HELIOT EMIL SS24 Asks: Can Machines Imitate Humans?
In an exclusive interview, Hypebae sits down with the brand’s creative director Julius Juul to chat all things artificial intelligence and industrial elegance.
HELIOT EMIL‘s Spring/Summer 2024 collection challenges the conventions of design through blurring AI aesthetics and physical garments. Merging the brand’s staple aesthetic dubbed “industrial elegance” with artificial intelligence, HELIOT EMIL evaluates what human craftsmanship means in an online world.
Expanding on computer scientist Alan Turing’s paper The Chemical Basis of Morphogenesis, the team sought to explore the algorithmic relationship between design and nature. In a reactive feedback loop, past archives acted as the dataset for new AI-generated creations, some of which were then turned into physical garments for the showcase.
Read more to hear from the brand’s creative director Julius Juul on his process, inspirations and predictions at the intersection of AI and design.
How would you describe HELIOT EMIL to someone who has never heard of it?
One of the key components of the brand is definitely innovation. It’s something we like to call industrial elegance. The aesthetic is based around a combination of industrial references — while our garments are very functional the elegance comes in the form of refined materials. In terms of narrative, we look at other industries for inspiration and see if we can utilize those findings to benefit the fashion industry and push boundaries.
What led you to the intersection of tech and fashion, have you always been interested in innovation?
I’ve always been very fascinated with tech and inventions. I’m very much a gadget freak, I love photography, videography, computers and all of that equipment is very inspiring to me visually. I’m really interested in the back side of things, like underneath the hood of a car. Aesthetically it’s really interesting to ask “How are things made?,” “What do things look like when no one’s watching?,” “What’s behind the curtain that makes this whole thing work?” I see so much beauty in that from the colors to the finishes and materials.
What was the step by step process in bringing this collection to life?
The whole inspiration for the collection was inspired by an article in a paper that Alan Turing did, called The Chemical Basis of Morphogenesis, where he talks about the relation between nature and mathematical biology. He says that there is algorithmic construction in natural phenomenons like how spots are formed on cows or how leaves take various shapes. So, what we sought out to create was a mathematical approach that would have an organic output through laser cutting. Then came time for the show and we started to go into this whole inspiration of the Turing Test asking if computers will ever be able to imitate humans.
So, we collaborated with an AI company and built an AI model that was trained on a dataset of our archive to create new concepts. We created some of those results that the AI came back with physically in the studio and then we fed those back into the machine. So, it was always a ping pong process, looking at the variations and feeding them back. We also tried to create garments in the collection that looked like AI but they were actually real pieces, ones that looked inflatable or derived from deformed shapes. With that we wanted to challenge what people think of human craftsmanship, “Is it real or is it fake?”

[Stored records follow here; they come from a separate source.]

-- ==== Sys2Proof/Tests/Slice0.lean ====
section
/-! SUPPORT. Tests on fixed values, each with its source in spec/, and for every statement with hypotheses a witness: a
concrete state and operands that meet them all. -/

namespace Sys2Proof.Tests

-- One test after the other: run side by side, their threads need more memory than check.sh grants.
set_option Elab.async false
open Sys2Proof Sys2Proof.Machine

/-! ### Helpers -/

/-- The hash vector of the passphrase "abc" (spec/95_test_vectors.md, hashabc). -/
def hashAbc : List Byte := [163, 65, 78, 141, 193, 173, 20, 183]

/-- The reset state with a hash vector and an input text. -/
def textState (hv text : List Byte) : State :=
  { State.reset with
    hv := setHv hv State.reset.hv, hvSize := BitVec.ofNat 8 hv.length,
    mem := Memory.writeBytes inBase text [], inLen := BitVec.ofNat 32 text.length }

/-- A state with BUSY = 1 and the word in CMD. -/
def busyState (w : Word) : State := { State.reset with cmd := w, status := acceptedStatus Status.reset }

/-- A state about to perform the events. -/
def scheduled (es : List Event) (s : State) : State := { s with schedule := es }

/-- The next state of an outcome, if it is one. -/
def resultOf : Host.Outcome State Fault Refusal → State
  | .next t => t
  | .fault _ => State.reset
  | .refused _ => State.reset

/-- The outcome is a next state. -/
def isNext : Host.Outcome State Fault Refusal → Bool
  | .next _ => true
  | .fault _ => false
  | .refused _ => false

theorem next_of_isNext {o : Host.Outcome State Fault Refusal} (h : isNext o = true) :
    o = .next (resultOf o) := by
  cases o with
  | next t => rfl
  | fault r => cases h
  | refused r => cases h

/-- The fault of an outcome, if it is one. -/
def faultOf : Host.Outcome State Fault Refusal → Option Fault
  | .fault r => some r
  | .next _ => none
  | .refused _ => none

/-! ### Decoding: words written out from the patterns of spec/30_encoding.md R72 and R84 -/

theorem test_decode_nop : decode 0b00000000000000000000000000000000 = .ok .nop := by decide
theorem test_decode_hash : decode 0b00000000000000000000100000000001 = .ok (.hash 8) := by decide
theorem test_decode_hash_all_ones : decode 0b00000000000000001111111100000001 = .ok (.hash 255) := by decide
theorem test_decode_hexhv : decode 0b00000000000000000000000000000010 = .ok .hexhv := by decide
theorem test_decode_permute : decode 0b00000000000100000000000000000011 = .ok (.permute 16) := by decide
theorem test_decode_permute_top : decode 0b10000000000000010000000000000011 = .ok (.permute 32769) := by decide
theorem test_decode_encrypt : decode 0b00000000000000000000000000000100 = .ok .encrypt := by decide
theorem test_decode_decrypt : decode 0b00000000000000000000000000000101 = .ok .decrypt := by decide
theorem test_decode_reserved_opcode : decode 0x0000000F = .error .reservedOpcode := by decide
theorem test_decode_reserved_field : decode 0x00000014 = .error .reservedField := by decide
theorem test_decode_unused_size : decode 0x0000FF03 = .error .unusedField := by decide
theorem test_decode_unused_n : decode 0x00010801 = .error .unusedField := by decide
theorem test_decode_bytes_low_first : decodeBytes [0x01, 0x08, 0x00, 0x00] = .ok (.hash 8) := by decide
theorem test_decode_bytes_length : decodeBytes [0x01, 0x08, 0x00] = .error .wrongLength := by decide
theorem test_table_word : decodeTableWord 32 0x00040003 = some (.permute 4) := by decide
theorem test_encode_hash : encode (.hash 8) = 0x00000801 := by decide
theorem test_encode_permute : encode (.permute 16) = 0x00100003 := by decide

/-! ### Well-formedness: each check refuses an ill-formed term -/

theorem test_hash_size_refused : ¬ (Instr.hash 256).WellFormed := by decide
theorem test_permute_n_refused : ¬ (Instr.permute 65536).WellFormed := by decide
theorem test_largest_operands : (Instr.hash 255).WellFormed ∧ (Instr.permute 65535).WellFormed := by decide

/-! ### The assembler (R80, R81, R84) -/

theorem test_assemble_hash : assemble ['h', 'a', 's', 'h', ' ', '0', 'x', '8'] = .ok 0x00000801 := by decide
theorem test_assemble_default : assemble ['H', 'A', 'S', 'H'] = .ok 0x00000801 := by decide
theorem test_assemble_range :
    assemble ['H', 'A', 'S', 'H', ' ', '2', '5', '6'] = .error .operandOutOfRange := by decide

/-! ### Functions (spec/40_keyed_hash.md, spec/41_permutation.md, spec/42_cipher.md; 95_test_vectors.md) -/

/-- The trace of hash("abc", 8) in spec/95_test_vectors.md section 3. -/
theorem test_hash_abc : keyedHash [0x61, 0x62, 0x63] 8 = [163, 65, 78, 141, 193, 173, 20, 183] := by decide +kernel
/-- H12: the prime cursor wraps after 168 bytes. -/
theorem test_hash_wraps :
    keyedHash ((List.range 169).map fun i => BitVec.ofNat 8 (i + 1)) 2 = [205, 49] := by decide +kernel
/-- R90. -/
theorem test_hex2 : hexStr [10, 0, 255] = [0x30, 0x61, 0x30, 0x30, 0x66, 0x66] := by decide
/-- P4. -/
theorem test_permutation_partial : permutation hashAbc 9 = [6, 1, 2, 3, 0, 8, 5, 7, 4] := by decide +kernel
/-- P5. -/
theorem test_permutation_ties : permutation [5, 5] 4 = [0, 1, 2, 3] := by decide +kernel
/-- E16, E17, E18 and the last scalar value (R110). -/
theorem test_utf8_overlong : utf8Decode [0xC0, 0x80] = none := by decide
theorem test_utf8_surrogate : utf8Decode [0xED, 0xA0, 0x80] = none := by decide
theorem test_utf8_euro : utf8Decode [0xE2, 0x82, 0xAC] = some [0x20AC] := by decide
theorem test_utf8_last : utf8Decode [0xF4, 0x8F, 0xBF, 0xBF] = some [0x10FFFF] := by decide

/-! ### One completion step of each command -/

theorem test_nop : (resultOf (exec .nop State.reset)).status = ⟨false, true, false, false, 0⟩ := by decide +kernel

/-- H3. -/
theorem test_hash_x :
    let t := resultOf (exec (.hash 1) (textState [] [0x78]))
    t.hv[0] = 240 ∧ t.hvSize = 1 ∧ statusWord t.status = 2 := by decide +kernel
/-- H14: entries beyond the new size keep their values. -/
theorem test_hash_keeps_rest :
    let t := resultOf (exec (.hash 1) (textState hashAbc [0x78, 0x79, 0x7A]))
    t.hv[0] = 1 ∧ t.hv[1] = 65 ∧ t.hv[7] = 183 ∧ t.hvSize = 1 := by decide +kernel
/-- X2. -/
theorem test_hexhv :
    let t := resultOf (exec .hexhv (textState [0, 255, 10, 16] []))
    outBytes t 8 = [0x30, 0x30, 0x66, 0x66, 0x30, 0x61, 0x31, 0x30] ∧ t.outLen = 8 := by decide +kernel
/-- P6. -/
theorem test_permute :
    let t := resultOf (exec (.permute 3) (textState [3, 1, 2] []))
    permEntries t 3 = [1, 2, 0] ∧ t.permLen = 3 := by decide +kernel
/-- P8. -/
theorem test_permute_empty :
    statusWord (resultOf (exec (.permute 3) State.reset)).status = 0x206 := by decide +kernel
/-- E1. -/
theorem test_encrypt_hello :
    let t := resultOf (exec .encrypt (textState hashAbc [0x48, 0x65, 0x6C, 0x6C, 0x6F]))
    outBytes t 16 = [0x63, 0x63, 0x32, 0x34, 0x32, 0x32, 0x65, 0x31, 0x63, 0x31, 0x61, 0x64, 0x35, 0x63, 0x62, 0x37] ∧
      permEntries t 8 = [6, 1, 2, 3, 0, 5, 7, 4] ∧ t.outLen = 16 := by decide +kernel
/-- E4: one code point of two bytes, three padding slots. -/
theorem test_encrypt_two_byte :
    let t := resultOf (exec .encrypt (textState [5, 5] [0xC3, 0xA9]))
    outBytes t 8 = [0x65, 0x63, 0x30, 0x35, 0x30, 0x35, 0x30, 0x35] ∧ t.outLen = 8 := by decide +kernel
/-- D10b: a wrong key and size, OUT_LEN larger than M. -/
theorem test_decrypt_wrong_key :
    let t := resultOf (exec .decrypt (textState [240]
      [0x63, 0x63, 0x32, 0x34, 0x32, 0x32, 0x65, 0x31, 0x63, 0x31, 0x61, 0x64, 0x35, 0x63, 0x62, 0x37]))
    outBytes t 11 = [60, 195, 148, 195, 146, 17, 49, 93, 194, 172, 71] ∧ t.outLen = 11 := by decide +kernel
/-- D16. -/
theorem test_decrypt_length :
    statusWord (resultOf (exec .decrypt (textState [1, 2] [0x61, 0x62, 0x63, 0x64, 0x65, 0x66]))).status = 0x406 := by
  decide +kernel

Just because something isn’t tangible does that make it fake? It’s like the Louis Vuitton show, that you likely only saw through pixels on your screen but you’ll never see in person. Is that collection any more real than one that is made of pixels?
Tell us about what you learned from the process of using AI to make this collection, what was the most surprising part?
It was really about trying to build a machine that could learn from the previous archives and history of our brand and it was interesting to see how unconstrained the AI was. Logically, you wouldn’t be able to make a lot of the outputs it was offering due to the construction. The AI would come up with suggestions of where to place zipper, for example, that humans might not be able to actually create. With that, there was a realization that AI is not creative enough to design to completion, its primarily looking backwards.
There’s something I learned about called Abstract Assumptions which are, apparently, the hardest thing for the AI to do — to make something that is the correct assumption, but is drawn from abstract learnings. That’s why AI-generated hands are often glitchy because the machine doesn’t understand different angles or perspectives.
Do you think there’s a near future where AI will become sentient?
I think if, going back to like Alan Turing’s question, computers will ever be able to imitate humans, that’s definitely here already. If they can replace humans, that’s a whole other question.
It opens up a lot of questions about what defines human intelligence, is human intelligence just our ability to recall certain things? Or is it the abstract ability to put things together in a creative way? I think there’s a misunderstanding in terms of AI being the ultimate human being that knows everything and can do everything. It’s primarily in the hands of a human that can guide it in the right direction.
Will you continue to use AI as a part of your creative practice? Or are you ready for a new innovative challenge?
There are some aspects of it that we could utilize. It would be nice to see variations for inspiration in terms of what you can do with the silhouette — maybe it’ll come back with some really crazy abstract concepts and ideas that we might be able to replicate like a packaging inspiration for example. But in general, we’re going down a direction now that is more considered in elevating materials and sustainable practices through tech innovations. There’s still a way to go before we start implementing it as a significant part of the process.